======== SOURCE MATERIAL

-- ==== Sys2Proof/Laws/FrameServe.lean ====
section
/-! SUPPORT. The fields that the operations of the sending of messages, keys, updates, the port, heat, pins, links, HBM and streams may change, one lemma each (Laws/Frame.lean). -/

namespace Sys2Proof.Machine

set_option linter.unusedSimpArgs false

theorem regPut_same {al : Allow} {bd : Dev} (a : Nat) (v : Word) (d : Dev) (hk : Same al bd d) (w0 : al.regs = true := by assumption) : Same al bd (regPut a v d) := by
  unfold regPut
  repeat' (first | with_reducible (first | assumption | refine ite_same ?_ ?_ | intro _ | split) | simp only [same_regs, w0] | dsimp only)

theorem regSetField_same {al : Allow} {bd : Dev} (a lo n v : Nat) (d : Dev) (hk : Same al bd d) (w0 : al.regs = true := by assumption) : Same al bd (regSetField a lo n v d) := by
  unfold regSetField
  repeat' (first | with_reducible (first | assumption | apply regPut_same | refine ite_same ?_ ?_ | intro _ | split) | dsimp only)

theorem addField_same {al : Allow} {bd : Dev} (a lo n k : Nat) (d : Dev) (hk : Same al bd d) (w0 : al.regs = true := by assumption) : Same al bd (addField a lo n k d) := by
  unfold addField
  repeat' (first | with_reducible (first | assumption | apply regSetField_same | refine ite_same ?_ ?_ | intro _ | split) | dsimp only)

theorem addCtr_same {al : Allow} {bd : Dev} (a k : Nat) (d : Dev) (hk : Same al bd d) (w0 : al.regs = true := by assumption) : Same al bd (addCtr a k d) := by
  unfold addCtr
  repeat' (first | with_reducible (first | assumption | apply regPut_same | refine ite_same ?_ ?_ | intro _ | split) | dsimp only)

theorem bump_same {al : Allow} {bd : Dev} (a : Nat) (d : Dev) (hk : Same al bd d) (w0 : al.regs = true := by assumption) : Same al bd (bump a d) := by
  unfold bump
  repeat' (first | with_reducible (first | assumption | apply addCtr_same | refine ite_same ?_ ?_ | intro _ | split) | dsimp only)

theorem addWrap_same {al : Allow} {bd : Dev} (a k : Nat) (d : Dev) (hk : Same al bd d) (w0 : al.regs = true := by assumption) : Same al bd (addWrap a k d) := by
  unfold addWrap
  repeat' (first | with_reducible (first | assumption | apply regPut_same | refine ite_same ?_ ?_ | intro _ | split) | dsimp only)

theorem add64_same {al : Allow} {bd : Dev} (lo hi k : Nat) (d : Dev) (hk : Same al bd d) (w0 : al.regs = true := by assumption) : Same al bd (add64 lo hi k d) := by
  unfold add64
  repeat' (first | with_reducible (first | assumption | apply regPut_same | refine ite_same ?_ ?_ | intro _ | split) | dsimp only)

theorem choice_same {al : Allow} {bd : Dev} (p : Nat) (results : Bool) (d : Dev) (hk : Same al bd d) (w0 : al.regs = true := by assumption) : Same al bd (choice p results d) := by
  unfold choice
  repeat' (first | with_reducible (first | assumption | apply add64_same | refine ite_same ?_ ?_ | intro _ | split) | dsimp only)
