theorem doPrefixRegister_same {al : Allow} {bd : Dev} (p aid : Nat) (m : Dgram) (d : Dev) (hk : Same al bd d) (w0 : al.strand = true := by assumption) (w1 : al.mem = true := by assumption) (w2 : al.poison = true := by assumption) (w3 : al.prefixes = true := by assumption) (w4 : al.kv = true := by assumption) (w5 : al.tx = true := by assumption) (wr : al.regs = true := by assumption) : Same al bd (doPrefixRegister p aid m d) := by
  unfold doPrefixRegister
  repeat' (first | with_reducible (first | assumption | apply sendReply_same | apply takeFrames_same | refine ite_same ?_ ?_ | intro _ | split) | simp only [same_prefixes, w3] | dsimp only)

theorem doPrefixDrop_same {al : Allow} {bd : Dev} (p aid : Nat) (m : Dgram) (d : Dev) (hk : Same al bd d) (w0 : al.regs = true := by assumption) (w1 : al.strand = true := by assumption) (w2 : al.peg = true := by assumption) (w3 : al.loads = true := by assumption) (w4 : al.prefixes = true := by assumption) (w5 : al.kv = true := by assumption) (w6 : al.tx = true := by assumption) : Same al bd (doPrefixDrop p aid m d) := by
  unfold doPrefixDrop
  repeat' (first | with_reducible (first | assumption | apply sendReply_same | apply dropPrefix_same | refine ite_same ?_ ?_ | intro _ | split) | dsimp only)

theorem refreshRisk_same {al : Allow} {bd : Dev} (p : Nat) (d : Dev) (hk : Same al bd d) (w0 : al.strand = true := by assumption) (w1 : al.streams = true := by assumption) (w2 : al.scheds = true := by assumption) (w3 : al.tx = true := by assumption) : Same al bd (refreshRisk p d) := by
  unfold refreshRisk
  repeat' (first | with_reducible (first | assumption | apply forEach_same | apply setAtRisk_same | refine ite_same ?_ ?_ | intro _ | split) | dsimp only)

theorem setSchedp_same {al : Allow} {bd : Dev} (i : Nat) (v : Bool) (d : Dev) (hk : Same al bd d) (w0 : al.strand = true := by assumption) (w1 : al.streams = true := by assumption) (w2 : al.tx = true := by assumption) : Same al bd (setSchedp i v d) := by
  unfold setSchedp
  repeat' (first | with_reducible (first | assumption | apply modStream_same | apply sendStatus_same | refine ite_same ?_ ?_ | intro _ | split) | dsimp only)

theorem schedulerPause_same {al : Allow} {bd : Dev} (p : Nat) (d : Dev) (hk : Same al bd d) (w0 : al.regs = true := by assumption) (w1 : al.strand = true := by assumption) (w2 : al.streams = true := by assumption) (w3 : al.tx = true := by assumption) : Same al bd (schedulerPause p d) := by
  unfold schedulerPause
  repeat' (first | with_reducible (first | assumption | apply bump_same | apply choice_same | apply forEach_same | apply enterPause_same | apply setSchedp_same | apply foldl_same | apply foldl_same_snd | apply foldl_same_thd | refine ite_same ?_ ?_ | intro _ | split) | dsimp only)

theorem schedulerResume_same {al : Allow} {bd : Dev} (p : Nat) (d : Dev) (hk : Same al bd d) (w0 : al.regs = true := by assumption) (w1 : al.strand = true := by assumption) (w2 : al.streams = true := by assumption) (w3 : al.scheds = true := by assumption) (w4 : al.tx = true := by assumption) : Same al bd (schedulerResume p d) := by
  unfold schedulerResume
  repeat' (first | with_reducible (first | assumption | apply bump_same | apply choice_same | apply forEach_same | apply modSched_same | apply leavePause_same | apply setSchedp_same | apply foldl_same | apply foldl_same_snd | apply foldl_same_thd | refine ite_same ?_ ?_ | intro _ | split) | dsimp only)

================
======== SOURCE MATERIAL

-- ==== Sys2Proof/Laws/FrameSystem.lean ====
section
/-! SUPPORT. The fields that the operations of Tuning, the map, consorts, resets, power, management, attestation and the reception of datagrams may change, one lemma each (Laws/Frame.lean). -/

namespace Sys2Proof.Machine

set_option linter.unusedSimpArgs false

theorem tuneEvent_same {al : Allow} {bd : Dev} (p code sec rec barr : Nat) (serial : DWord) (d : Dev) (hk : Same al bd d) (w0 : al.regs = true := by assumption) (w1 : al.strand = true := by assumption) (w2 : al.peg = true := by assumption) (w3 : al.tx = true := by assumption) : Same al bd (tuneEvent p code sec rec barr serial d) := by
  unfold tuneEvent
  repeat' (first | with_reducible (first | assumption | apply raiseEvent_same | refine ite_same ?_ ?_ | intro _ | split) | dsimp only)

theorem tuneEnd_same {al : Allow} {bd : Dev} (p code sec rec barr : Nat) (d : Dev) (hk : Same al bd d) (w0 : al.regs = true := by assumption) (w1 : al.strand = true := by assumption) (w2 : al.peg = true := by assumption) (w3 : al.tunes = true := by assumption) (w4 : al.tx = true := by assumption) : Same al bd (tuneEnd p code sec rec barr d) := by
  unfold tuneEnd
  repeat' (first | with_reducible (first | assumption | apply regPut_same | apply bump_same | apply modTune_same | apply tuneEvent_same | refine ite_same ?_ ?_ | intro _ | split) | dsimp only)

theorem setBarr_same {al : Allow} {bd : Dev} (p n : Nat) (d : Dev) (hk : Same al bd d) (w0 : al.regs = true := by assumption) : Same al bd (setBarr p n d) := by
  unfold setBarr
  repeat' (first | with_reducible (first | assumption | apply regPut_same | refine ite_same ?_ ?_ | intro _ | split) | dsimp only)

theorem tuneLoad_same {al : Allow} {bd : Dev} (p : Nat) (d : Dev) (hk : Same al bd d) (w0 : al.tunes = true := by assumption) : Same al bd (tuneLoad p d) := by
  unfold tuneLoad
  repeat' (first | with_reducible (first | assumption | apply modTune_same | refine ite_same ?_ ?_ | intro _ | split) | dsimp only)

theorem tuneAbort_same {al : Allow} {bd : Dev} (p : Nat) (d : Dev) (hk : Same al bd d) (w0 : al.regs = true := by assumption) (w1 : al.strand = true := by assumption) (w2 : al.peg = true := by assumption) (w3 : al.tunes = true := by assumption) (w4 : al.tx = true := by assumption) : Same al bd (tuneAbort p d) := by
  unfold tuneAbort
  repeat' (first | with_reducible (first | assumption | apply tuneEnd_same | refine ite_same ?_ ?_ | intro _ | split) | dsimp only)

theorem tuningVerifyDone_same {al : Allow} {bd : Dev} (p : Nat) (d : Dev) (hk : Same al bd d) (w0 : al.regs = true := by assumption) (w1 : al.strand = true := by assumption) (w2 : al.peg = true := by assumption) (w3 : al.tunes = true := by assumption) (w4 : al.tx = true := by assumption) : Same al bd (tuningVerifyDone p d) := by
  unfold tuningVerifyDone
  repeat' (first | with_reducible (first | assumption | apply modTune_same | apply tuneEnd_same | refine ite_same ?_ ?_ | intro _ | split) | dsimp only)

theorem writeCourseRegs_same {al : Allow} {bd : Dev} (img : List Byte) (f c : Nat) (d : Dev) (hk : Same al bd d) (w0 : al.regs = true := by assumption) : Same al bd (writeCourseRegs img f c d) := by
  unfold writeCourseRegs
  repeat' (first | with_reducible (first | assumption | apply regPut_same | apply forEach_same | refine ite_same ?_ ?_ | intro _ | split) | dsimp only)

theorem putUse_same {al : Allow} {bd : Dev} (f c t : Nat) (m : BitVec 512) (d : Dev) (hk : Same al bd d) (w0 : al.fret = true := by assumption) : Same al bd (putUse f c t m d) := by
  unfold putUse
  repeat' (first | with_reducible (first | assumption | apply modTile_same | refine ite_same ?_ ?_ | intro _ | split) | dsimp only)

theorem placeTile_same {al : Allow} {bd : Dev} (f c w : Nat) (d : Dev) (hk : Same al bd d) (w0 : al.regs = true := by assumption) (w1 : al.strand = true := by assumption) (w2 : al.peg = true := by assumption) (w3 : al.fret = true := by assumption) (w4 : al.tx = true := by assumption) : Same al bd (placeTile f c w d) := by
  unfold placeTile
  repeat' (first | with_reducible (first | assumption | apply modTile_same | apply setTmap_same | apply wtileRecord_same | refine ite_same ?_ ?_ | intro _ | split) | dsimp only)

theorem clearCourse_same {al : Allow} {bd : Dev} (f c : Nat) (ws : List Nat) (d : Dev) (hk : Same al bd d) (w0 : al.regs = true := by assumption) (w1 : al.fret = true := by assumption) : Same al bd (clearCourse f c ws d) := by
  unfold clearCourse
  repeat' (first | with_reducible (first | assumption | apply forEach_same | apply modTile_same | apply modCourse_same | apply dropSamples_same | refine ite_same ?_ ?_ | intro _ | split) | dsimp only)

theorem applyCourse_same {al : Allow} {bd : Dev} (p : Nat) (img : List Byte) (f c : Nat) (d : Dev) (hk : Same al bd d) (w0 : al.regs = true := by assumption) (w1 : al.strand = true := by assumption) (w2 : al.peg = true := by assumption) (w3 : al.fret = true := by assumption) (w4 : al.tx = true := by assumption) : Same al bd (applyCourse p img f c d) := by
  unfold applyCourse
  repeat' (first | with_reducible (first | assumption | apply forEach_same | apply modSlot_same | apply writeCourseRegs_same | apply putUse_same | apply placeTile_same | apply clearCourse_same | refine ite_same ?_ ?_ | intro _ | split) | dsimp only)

================
======== SOURCE MATERIAL

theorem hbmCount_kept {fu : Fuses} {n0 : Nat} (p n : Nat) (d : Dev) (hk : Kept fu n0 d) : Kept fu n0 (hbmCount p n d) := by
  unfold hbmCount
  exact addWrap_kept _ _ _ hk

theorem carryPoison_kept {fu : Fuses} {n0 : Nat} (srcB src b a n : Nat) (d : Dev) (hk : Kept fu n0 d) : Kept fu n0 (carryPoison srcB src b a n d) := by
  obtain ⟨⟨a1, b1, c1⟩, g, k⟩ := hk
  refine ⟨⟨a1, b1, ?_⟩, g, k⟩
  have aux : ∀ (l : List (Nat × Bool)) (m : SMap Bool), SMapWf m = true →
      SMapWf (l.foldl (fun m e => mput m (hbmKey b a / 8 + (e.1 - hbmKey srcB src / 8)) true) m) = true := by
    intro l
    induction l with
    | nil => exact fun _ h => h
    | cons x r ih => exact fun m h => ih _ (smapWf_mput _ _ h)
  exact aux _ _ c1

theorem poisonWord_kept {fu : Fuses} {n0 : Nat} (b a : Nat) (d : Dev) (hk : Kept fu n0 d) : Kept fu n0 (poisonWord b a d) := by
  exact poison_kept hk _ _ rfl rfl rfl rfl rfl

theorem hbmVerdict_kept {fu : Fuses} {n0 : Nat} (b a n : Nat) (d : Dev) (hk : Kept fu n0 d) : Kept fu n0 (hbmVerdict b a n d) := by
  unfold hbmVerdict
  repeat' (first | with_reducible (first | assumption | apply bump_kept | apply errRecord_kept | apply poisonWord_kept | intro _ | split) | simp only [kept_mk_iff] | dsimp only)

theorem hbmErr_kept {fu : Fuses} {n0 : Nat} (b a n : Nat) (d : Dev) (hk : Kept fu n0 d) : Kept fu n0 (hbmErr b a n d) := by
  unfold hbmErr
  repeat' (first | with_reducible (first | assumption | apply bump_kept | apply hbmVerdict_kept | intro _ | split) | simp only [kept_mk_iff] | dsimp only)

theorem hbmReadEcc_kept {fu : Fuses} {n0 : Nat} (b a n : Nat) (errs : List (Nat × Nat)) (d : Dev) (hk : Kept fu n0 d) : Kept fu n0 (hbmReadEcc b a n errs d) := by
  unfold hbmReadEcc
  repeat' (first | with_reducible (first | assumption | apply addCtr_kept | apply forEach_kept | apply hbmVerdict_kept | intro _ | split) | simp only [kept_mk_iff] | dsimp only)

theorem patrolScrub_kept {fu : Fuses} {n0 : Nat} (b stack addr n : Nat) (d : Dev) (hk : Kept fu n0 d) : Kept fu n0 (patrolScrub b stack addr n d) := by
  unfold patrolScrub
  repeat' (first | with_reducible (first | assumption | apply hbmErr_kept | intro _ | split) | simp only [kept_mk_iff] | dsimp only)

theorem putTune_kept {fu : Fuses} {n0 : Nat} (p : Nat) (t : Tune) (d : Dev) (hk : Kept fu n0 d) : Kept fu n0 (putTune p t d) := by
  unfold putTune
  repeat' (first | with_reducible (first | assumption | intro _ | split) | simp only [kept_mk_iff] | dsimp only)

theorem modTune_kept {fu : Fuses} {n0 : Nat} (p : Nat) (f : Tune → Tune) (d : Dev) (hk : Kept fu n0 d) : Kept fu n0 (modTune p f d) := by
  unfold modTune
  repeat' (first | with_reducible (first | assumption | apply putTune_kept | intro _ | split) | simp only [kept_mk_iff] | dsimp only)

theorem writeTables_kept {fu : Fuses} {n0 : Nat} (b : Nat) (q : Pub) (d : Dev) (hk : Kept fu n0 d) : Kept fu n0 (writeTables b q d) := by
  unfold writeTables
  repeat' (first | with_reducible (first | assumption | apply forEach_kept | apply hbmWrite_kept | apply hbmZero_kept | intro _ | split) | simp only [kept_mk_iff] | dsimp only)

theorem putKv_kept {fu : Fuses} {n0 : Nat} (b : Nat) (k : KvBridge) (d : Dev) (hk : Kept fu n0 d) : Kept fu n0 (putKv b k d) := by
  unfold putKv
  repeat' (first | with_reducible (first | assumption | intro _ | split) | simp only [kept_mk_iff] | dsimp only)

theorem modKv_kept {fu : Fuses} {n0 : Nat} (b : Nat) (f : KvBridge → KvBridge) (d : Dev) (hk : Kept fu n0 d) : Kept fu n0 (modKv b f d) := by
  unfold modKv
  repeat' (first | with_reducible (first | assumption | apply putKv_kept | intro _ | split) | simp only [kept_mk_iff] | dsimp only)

================

WORK INSTRUCTION:
In the listing above, find the line with "serial d) := by" and the line with "apply raiseEvent_same |", then print exactly those lines and every line between them.

TASK ANSWER:
theorem tuneEvent_same {al : Allow} {bd : Dev} (p code sec rec barr : Nat) (serial : DWord) (d : Dev) (hk : Same al bd d) (w0 : al.regs = true := by assumption) (w1 : al.strand = true := by assumption) (w2 : al.peg = true := by assumption) (w3 : al.tx = true := by assumption) : Same al bd (tuneEvent p code sec rec barr serial d) := by
  unfold tuneEvent
  repeat' (first | with_reducible (first | assumption | apply raiseEvent_same | refine ite_same ?_ ?_ | intro _ | split) | dsimp only)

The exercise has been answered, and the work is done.